═══ Supplied material

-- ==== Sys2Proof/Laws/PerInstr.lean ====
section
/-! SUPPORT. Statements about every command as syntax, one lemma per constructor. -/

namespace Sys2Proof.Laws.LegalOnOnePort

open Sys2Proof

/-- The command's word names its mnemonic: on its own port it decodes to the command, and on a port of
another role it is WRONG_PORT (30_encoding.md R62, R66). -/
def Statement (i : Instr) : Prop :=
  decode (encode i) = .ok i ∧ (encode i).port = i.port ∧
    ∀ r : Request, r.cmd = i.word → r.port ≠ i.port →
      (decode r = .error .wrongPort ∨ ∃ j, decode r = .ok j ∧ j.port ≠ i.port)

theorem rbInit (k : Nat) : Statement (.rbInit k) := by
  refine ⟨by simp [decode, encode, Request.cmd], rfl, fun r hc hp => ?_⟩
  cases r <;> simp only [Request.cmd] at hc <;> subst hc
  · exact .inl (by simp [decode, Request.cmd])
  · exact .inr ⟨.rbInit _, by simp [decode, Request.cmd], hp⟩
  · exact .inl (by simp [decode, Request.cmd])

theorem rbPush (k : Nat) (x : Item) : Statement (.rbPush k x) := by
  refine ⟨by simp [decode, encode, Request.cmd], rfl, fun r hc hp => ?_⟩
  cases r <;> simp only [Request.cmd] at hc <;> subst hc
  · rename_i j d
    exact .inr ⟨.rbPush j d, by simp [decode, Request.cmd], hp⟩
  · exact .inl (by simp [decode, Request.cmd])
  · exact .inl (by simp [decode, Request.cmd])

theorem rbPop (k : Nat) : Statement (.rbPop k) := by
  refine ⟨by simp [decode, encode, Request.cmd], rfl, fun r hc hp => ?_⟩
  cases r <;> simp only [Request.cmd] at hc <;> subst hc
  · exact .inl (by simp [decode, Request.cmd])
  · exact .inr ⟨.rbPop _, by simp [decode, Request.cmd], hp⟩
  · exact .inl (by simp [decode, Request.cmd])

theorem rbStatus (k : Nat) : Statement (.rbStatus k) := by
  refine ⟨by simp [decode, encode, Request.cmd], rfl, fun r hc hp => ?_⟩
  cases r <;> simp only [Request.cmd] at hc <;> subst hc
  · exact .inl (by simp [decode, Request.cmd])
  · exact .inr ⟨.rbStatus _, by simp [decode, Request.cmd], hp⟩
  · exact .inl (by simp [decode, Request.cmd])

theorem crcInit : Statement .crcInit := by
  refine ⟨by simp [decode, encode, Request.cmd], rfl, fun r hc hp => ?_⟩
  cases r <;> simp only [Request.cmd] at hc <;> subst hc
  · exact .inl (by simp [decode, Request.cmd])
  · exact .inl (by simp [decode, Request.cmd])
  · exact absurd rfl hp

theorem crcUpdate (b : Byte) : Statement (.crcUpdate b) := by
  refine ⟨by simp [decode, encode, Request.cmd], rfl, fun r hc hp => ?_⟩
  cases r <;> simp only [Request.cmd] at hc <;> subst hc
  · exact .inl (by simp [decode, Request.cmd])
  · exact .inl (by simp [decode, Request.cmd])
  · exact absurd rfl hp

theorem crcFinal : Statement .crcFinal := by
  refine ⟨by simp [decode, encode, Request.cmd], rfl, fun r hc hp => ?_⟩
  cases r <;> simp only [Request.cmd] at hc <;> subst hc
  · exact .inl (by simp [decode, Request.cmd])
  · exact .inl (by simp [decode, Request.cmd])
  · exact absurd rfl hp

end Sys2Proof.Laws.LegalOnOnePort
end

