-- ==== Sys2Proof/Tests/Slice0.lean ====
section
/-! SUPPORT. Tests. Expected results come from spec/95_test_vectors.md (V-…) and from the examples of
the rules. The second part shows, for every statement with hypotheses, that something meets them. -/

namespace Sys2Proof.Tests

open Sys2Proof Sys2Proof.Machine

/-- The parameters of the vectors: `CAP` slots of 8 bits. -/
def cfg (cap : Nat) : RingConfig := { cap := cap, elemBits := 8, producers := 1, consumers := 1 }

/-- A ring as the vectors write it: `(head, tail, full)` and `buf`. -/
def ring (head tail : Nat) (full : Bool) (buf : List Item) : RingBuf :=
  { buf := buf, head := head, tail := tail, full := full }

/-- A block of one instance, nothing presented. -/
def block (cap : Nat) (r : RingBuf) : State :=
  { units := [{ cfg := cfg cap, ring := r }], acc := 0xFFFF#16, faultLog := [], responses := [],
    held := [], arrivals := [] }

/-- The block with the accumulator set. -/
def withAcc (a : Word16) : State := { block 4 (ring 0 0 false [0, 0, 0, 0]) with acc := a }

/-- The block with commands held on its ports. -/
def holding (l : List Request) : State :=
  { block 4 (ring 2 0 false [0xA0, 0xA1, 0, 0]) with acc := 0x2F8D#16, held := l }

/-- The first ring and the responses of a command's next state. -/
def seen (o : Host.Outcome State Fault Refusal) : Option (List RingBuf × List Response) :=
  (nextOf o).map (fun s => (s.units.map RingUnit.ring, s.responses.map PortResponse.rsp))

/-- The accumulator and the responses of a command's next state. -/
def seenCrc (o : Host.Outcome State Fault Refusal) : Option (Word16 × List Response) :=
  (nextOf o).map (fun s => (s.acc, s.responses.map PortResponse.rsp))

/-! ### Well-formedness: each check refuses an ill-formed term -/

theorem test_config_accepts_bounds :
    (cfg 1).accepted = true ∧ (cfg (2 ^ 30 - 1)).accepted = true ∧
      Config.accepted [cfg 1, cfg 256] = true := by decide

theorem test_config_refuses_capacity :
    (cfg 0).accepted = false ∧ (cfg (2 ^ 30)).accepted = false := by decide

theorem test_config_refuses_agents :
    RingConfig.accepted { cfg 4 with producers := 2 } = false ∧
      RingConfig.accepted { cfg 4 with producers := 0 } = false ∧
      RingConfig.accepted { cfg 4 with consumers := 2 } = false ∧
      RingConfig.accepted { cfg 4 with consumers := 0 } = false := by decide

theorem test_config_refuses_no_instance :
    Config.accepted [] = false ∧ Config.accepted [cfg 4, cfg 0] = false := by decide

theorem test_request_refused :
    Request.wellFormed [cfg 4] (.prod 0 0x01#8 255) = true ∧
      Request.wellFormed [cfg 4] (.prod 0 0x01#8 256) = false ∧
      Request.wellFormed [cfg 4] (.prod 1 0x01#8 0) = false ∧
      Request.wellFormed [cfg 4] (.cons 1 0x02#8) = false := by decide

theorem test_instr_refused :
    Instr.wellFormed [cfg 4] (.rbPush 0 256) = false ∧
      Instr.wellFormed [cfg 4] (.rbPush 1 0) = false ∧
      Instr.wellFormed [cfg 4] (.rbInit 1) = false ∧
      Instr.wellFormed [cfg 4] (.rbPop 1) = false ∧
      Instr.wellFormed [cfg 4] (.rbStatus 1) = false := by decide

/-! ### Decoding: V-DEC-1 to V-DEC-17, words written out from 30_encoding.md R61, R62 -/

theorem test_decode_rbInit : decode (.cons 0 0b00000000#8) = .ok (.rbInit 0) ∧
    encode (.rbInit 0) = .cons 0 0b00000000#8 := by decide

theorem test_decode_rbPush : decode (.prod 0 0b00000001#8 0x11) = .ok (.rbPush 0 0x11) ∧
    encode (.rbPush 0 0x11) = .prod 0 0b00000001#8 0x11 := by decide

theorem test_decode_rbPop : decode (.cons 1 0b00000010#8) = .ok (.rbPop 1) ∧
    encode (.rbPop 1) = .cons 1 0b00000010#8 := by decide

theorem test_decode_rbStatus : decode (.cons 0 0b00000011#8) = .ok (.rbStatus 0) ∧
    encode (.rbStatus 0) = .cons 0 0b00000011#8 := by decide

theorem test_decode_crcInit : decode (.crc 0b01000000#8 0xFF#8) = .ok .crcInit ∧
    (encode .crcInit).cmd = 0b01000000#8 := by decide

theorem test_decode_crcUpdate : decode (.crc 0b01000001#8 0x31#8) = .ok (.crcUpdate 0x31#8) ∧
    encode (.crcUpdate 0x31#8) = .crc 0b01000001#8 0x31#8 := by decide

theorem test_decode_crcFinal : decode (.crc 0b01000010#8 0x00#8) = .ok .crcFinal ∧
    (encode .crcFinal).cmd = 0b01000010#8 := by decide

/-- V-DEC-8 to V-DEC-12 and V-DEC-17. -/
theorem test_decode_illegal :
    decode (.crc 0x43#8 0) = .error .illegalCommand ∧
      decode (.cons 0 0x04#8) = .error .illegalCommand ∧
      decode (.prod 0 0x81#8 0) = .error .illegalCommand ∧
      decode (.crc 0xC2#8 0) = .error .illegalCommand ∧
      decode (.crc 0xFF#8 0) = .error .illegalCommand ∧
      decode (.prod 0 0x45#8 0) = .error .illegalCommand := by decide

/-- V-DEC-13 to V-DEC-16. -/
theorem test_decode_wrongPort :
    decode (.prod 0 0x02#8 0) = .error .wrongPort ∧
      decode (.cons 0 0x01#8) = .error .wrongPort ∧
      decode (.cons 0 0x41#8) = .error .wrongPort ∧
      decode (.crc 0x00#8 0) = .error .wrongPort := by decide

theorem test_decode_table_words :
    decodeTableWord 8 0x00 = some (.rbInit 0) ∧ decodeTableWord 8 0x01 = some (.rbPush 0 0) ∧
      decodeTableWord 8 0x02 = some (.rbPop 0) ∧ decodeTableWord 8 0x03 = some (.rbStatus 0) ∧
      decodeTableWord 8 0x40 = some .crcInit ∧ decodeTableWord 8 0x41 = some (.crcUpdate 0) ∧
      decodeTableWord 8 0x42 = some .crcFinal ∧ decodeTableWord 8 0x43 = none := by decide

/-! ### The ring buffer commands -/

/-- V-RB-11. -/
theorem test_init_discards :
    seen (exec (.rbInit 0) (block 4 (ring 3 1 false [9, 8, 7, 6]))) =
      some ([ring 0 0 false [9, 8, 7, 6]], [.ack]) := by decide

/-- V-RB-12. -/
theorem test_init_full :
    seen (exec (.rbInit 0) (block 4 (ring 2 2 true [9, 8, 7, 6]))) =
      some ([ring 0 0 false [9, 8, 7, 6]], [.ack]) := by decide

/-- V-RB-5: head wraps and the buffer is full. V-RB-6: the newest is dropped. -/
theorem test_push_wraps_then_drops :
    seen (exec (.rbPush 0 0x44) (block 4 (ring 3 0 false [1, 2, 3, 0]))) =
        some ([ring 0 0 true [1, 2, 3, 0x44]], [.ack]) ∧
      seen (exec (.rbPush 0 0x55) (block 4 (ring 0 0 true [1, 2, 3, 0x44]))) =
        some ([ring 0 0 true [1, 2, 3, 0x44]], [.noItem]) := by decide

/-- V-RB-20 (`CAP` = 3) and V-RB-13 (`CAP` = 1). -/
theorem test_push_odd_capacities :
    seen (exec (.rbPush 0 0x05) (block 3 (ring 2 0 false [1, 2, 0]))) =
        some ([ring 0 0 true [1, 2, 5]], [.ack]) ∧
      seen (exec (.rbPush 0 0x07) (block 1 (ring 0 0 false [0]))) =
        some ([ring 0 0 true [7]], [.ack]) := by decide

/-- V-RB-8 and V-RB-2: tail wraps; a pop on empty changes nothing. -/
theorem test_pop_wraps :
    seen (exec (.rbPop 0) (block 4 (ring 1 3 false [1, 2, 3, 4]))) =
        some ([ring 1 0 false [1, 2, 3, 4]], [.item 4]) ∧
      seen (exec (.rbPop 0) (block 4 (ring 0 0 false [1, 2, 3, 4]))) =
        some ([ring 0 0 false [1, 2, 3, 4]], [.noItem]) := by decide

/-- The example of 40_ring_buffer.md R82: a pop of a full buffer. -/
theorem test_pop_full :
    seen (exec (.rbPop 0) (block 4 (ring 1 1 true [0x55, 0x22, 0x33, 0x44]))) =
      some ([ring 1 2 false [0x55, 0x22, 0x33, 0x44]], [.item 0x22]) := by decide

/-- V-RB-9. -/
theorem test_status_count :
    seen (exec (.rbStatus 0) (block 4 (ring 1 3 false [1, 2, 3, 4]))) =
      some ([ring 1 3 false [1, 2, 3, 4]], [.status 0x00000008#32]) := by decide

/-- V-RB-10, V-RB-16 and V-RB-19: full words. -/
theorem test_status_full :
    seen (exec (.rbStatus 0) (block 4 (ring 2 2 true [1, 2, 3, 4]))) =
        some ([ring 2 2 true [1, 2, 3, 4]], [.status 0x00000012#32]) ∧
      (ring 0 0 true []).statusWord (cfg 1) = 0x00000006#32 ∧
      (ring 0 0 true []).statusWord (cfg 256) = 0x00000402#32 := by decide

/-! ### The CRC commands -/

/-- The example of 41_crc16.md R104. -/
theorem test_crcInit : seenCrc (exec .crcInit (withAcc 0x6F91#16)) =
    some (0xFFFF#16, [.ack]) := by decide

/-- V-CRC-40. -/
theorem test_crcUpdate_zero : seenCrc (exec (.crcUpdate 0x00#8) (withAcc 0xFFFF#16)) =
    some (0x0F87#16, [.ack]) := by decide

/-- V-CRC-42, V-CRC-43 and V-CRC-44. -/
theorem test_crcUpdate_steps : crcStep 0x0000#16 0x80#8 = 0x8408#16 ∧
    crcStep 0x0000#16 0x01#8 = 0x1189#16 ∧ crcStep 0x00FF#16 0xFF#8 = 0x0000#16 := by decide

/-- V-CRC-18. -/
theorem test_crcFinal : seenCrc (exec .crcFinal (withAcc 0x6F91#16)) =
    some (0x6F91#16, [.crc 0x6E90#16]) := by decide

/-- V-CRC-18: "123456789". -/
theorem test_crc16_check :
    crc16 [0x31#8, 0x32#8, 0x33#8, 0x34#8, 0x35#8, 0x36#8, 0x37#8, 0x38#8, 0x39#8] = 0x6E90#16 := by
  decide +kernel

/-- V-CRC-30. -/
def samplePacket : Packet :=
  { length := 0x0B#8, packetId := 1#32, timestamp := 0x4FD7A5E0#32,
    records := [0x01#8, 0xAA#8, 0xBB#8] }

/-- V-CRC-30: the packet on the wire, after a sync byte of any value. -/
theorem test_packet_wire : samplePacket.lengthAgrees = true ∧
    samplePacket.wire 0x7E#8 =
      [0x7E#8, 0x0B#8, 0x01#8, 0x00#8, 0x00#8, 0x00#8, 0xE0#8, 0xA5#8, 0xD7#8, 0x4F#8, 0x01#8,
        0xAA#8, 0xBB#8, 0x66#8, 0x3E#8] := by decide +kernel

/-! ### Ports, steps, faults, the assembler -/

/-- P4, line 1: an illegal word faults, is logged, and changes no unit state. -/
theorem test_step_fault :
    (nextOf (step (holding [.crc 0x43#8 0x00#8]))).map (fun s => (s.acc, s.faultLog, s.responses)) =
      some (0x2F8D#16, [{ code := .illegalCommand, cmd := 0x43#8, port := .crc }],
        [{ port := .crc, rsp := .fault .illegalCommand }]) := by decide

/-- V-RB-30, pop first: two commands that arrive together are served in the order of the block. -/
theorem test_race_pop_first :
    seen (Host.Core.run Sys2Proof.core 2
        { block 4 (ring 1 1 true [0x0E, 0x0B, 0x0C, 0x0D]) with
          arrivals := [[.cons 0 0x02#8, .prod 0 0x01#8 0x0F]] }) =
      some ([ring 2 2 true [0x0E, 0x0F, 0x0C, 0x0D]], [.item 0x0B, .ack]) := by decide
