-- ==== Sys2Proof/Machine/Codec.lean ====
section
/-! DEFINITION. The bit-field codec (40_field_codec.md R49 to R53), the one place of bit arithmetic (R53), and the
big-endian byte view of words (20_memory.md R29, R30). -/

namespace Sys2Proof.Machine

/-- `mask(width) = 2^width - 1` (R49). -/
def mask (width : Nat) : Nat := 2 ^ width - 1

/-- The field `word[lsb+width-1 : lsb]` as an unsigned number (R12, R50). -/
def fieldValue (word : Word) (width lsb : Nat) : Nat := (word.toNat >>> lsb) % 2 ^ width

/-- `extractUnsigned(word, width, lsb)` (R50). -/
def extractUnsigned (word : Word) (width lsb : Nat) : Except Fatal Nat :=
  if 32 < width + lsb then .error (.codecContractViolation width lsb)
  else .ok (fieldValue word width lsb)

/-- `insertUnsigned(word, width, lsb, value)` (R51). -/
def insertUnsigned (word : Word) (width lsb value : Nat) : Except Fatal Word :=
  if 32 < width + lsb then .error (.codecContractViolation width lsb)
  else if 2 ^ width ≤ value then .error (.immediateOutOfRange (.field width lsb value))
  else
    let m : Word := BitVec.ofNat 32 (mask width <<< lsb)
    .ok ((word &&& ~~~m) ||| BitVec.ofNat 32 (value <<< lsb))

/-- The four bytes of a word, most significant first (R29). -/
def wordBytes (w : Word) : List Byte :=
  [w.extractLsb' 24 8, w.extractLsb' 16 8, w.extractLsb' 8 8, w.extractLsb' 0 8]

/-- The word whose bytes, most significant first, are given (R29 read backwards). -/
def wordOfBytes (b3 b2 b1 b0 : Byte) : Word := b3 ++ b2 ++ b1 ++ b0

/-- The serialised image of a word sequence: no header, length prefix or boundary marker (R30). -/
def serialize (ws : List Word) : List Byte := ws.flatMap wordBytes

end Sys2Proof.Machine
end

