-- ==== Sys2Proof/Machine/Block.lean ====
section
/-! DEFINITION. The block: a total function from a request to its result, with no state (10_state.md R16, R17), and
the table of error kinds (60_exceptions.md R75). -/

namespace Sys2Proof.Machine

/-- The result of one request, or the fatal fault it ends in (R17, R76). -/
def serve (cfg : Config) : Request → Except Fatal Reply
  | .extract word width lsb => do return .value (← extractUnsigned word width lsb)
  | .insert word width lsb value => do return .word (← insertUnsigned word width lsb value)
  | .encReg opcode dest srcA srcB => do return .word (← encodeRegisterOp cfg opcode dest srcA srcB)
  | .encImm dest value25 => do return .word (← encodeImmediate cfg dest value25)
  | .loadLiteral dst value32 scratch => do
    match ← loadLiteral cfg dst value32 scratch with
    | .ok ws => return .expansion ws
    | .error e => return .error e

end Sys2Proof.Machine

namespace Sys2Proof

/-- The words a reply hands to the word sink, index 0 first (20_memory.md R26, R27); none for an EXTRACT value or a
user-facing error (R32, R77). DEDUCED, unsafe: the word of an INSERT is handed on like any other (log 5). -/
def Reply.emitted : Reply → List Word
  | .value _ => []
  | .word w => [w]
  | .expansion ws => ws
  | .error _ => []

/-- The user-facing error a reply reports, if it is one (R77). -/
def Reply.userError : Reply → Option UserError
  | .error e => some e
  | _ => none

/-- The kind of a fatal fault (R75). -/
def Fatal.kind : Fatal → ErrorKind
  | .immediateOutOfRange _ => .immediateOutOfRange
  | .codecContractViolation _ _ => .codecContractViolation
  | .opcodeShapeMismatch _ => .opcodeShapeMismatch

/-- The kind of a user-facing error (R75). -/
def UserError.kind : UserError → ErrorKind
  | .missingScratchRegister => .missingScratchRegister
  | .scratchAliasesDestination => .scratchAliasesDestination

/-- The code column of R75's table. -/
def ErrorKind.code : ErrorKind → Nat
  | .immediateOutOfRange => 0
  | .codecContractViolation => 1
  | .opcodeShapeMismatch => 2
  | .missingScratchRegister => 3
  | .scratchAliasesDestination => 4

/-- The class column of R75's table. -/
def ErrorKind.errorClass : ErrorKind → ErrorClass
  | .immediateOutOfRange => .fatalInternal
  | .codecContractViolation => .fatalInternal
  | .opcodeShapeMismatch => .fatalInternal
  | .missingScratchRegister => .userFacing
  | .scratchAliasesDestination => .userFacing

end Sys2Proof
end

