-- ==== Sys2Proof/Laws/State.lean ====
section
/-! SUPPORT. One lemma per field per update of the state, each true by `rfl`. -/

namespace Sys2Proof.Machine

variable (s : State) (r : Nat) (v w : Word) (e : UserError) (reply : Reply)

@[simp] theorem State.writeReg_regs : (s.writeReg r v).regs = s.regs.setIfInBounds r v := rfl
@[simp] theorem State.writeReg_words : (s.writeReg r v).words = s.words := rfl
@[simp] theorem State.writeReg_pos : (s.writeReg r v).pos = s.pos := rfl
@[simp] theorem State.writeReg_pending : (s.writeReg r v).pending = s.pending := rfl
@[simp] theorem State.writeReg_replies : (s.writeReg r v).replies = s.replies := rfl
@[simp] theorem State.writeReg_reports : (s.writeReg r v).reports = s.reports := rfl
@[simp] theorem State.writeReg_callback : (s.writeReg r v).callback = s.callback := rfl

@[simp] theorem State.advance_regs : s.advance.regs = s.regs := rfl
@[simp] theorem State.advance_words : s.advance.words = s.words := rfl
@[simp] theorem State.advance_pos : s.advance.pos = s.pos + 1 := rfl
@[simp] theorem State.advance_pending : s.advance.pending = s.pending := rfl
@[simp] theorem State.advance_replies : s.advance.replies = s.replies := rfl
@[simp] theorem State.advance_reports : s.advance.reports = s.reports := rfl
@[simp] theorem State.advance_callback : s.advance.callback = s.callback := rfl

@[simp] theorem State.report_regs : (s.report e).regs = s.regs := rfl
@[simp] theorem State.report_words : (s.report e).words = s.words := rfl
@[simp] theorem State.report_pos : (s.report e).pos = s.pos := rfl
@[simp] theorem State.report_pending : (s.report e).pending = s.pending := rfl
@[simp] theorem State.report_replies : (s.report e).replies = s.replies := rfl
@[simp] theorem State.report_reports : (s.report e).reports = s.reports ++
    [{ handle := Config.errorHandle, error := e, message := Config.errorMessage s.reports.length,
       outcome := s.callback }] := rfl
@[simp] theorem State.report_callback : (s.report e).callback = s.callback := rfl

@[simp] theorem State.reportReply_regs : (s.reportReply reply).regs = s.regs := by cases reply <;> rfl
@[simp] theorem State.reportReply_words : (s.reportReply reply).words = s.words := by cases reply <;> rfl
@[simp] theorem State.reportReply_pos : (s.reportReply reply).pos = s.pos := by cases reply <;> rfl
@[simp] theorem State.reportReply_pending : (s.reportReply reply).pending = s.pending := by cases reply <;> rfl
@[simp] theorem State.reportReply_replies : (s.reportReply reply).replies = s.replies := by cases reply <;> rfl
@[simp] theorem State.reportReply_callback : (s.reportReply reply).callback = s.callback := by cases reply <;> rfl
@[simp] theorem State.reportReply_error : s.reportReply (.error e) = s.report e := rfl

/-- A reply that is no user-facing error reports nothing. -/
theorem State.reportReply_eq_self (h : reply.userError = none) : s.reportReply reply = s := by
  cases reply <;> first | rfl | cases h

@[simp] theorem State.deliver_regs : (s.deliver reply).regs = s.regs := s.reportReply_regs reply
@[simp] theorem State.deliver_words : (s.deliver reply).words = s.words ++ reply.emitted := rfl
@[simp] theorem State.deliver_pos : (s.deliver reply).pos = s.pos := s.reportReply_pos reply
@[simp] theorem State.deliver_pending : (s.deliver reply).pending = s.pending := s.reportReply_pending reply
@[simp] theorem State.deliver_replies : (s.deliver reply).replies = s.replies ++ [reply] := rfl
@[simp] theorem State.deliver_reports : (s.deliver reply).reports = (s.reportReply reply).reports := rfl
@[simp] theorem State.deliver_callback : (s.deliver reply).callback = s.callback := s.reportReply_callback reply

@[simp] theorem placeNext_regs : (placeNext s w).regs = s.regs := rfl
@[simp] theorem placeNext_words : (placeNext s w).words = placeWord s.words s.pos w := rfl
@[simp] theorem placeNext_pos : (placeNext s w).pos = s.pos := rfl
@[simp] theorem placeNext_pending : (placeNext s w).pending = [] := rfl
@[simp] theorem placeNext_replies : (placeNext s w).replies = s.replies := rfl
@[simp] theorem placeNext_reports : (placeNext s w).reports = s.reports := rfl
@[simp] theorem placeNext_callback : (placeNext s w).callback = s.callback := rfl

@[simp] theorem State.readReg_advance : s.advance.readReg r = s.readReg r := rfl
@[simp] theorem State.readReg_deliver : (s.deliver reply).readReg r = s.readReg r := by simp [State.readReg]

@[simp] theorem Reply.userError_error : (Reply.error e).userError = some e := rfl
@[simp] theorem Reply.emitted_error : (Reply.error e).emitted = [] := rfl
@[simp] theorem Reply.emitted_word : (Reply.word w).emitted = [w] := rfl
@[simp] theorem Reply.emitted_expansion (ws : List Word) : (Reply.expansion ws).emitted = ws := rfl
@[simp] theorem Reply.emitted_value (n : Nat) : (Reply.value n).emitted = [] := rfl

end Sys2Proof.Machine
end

══════

▶ _Description of the task_: Extract all lines from the material above that include the word "lemma".

▶ _Reply_:
/-! SUPPORT. Statements about every command as syntax, one lemma per constructor. -/
/-! SUPPORT. One lemma per field per update of the state, each true by `rfl`. -/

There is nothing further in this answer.